= National Guidance Committee =

The National Guidance Committee (also known as the National Steering Committee; لجنة التوجيه الوطني) was a Palestinian nationalist organisation. Initially formed in 1978 following the Camp David Accords between Egypt and Israel, the National Guidance Committee reunited elected munipical leaders with the leaders of local organisations (particularly labour unions, women's committees, and youth groups) in the occupied Palestinian territories. Working under a non-violent framework, the members of committee aimed to serve as a coordinating body for local leadership of Palestinians. The Committee ultimately dissolved after it was banned by the Israeli government in 1982.

== History ==
=== Formation ===
The National Guidance Committee was initially formed in late 1978, following a large Palestinian rally in East Jerusalem opposing the newly-signed Camp David Accords between Egypt and Israel. Local Palestinian leaders opposed the Accords on the ground that it did not guarantee the self-determination of the Palestinian people, that it would determine the status of the occupied territories without involving any Palestinians in negotiations, and that it treated the West Bank and the Gaza Strip as potentially separate issues. The local leaders also distruted the intentions of the Israeli government, then led by Menachem Begin's Likud (who openly opposed the establishment of an independent Palestinian state), and were equally opposed to Palestine being governed by Jordan. After the rally, leaders of elected Palestinian city councils, labour unions, women's committees, youth groups, and the local branches of nationalist groups agreed to form a coalition to coordinate their activities and be a leadership body for Palestinians in the occupied territories. The Committee was intended to act as a non-underground, non-violent political organisation. The initial proposal for the Committee came from Palestinian communists.

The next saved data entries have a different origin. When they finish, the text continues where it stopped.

/-! ## Error injection (R41) -/

/-- A fault put into the datapath: one with an event of its own happens at once; any other waits there for the access or
operation that meets it. -/
def Dev.faultEnters (d : Dev) (page bit : Nat) : Dev :=
  let waits : Dev := d.onPlat fun p => { p with armed := uniq2 p.armed (pageOf page, bit) }
  match kindAt page with
  | some (.pltReg, _) => d.safeState 0 15
  | some (.pltTherm, _) => d.safeState 2 15
  | some (.hatReg, _) => if bit = Er.hatReg_linkDown then d.linkDown else waits
  | some (.seqReg, _) => match (List.range 8).find? (fun c => !d.closed (corePage c)) with
    | some c => d.fence1 (corePage c) (some (page, bit))
    | none => d
  | some (.ingStr, s) => if bit = Er.ingStr_laneLost then d.flLost (bondFirst (d.bond s) 0) 16 else waits
  | some (.sflFc, ch) =>
    if bit = Er.sflFc_lunFail then
      match (d.channelLuns ch).find? (fun k => !d.sfl.fencedLuns.contains k && !d.closed (cellPage (.lun k))) with
      | some k => d.lunFail ch (k / 8 % 8) (k % 8)
      | none => d
    else waits
  | some (.odrLdr, _) => if bit = Er.odrLdr_axisFail then d.ldrFails else waits
  | some (.odrHl, n) =>
    if bit = Er.odrHl_linkLost then d.headLost n
    else if bit = Er.odrHl_headFault then (d.recAbort n).fence (Pg.odrDrv n) (some (page, bit)) else waits
  | some (.odrWr, n) => if bit ≤ 2 ∧ !(d.drive n).guard.contains bit then (d.guardSet n 0 bit true).guardSet n 0 bit false else waits
  | some (.srvReg, _) => if 8 ≤ bit ∧ bit < 12 then d.fence (Pg.odrDrv (bit - 8)) (some (page, bit)) else waits
  | some (.srvEng, e) => if bit = Er.srvEng_selfcheckFail ∨ bit = Er.srvEng_selftestFail then d.retire (e / 3) e else waits
  | some (.srvDrv, n) => if bit = Er.srvDrv_focusFail ∧ (d.seq n).st ≠ 0 then d.focusFails n else waits
  | some (.motReg, _) => if bit = Er.motReg_estop then d.estop else waits
  | some (.motSp, n) =>
    if bit = Er.motSp_startFail ∧ (d.spin n).st ≠ 0 then d.startFails n
    else if bit = Er.motSp_dtcOverrun then d.dtcOverrun n
    else if bit = Er.motSp_stopFail ∨ bit = Er.motSp_overcurrent then
      ((d.holdAbort n).onSpin n fun x => { x with st := 9, vec := 0, nextVec := 0, valid := false }).fence (Pg.odrDrv n) (some (page, bit))
    else waits
  | some (.motSt, m) =>
    if bit = Er.motSt_limitHit then d.limitStops m
    else if bit = Er.motSt_stuck then d.axisStuck m
    else if bit = Er.motSt_homeFail ∧ (d.axis m).st = 3 then d.homeFails m
    else if bit = Er.motSt_stepOverrun then d.stepOverrun m else waits
  | some (.calReg, _) => if bit = Er.calReg_tapOverrun then (d.cal.stepping.map (·.1)).head?.elim d (fun i => d.tapOverrun i) else waits
  | _ => waits
where
  uniq2 (l : List (Nat × Nat)) (x : Nat × Nat) : List (Nat × Nat) := if l.contains x then l else l ++ [x]

/-- PG_ERR_INJ: the bit is raised; with DATA the fault enters the datapath. -/
def Dev.injectWrite (d : Dev) (page v : Nat) : Dev :=
  let p := pageOf page
  let bit := bitsOf v 4 0
  let inj : Bool := match kindAt p with
    | some (k, _) => (pgCap k p).testBit 4
    | none => false
  if bitsOf v 31 24 ≠ 0xE1 ∨ (v.testBit 8 ∧ !inj) then d.countIgnored p (p + 0x1C)
  else
    let d := d.raise p bit
    match errAt p bit with
    | some e => d.when (v.testBit 8 && decide (e.cont ≠ .corrected)) (·.faultEnters p bit)
    | none => d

Head of the Engineers' Association Ibrahim Dakkak served as secretary-general of the organization. A number of elected mayors served on the Committee: Mayor of Nablus Bassam Shakaa, Mayor of Tulkarem Hilmi Hanoun, Mayor of Ramallah Karim Khalaf, Mayor of Jericho Abdul Aziz Swaiti, Mayor of Al-Bireh Ibrahim Tawil, Mayor of Anabta Wahid Hamdallah, Mayor of Halhul Mohammed Milhim, and Mayor of Hebron Fahd Qawasmi. The members of the Committee also included journalists Akram Haniyah, Mamoun Alsayed, and Bashir Barghouti, as well as a number of labour union and civil society representatives, including head of the Palestine Red Crescent Society Haidar Abdel-Shafi, In'aash al-Usra head Samiha Khalil, the head of the Supreme Islamic Council, and the head of the Birzeit University student council. The committee's headquarters were in the Federation of Professional Unions in Jerusalem.

=== Activity ===
Following the Committee's establishment, it quickly acquired widespread legitimacy among Palestinians. The Committee has been described as "the highest authority of the Palestinian people inside Palestine" at that time (as opposed to Palestinians in exile) and as "one of the first major expressions of indigenous Palestinian leadership" during the 1970s following Israeli occupation and the Camp David process. Scholar Salim Tamari described the National Guidance Committee thus: "The NGC...became the rallying coalition for Palestinians inside the oPt occupied Palestinian territories] resisting the occupation.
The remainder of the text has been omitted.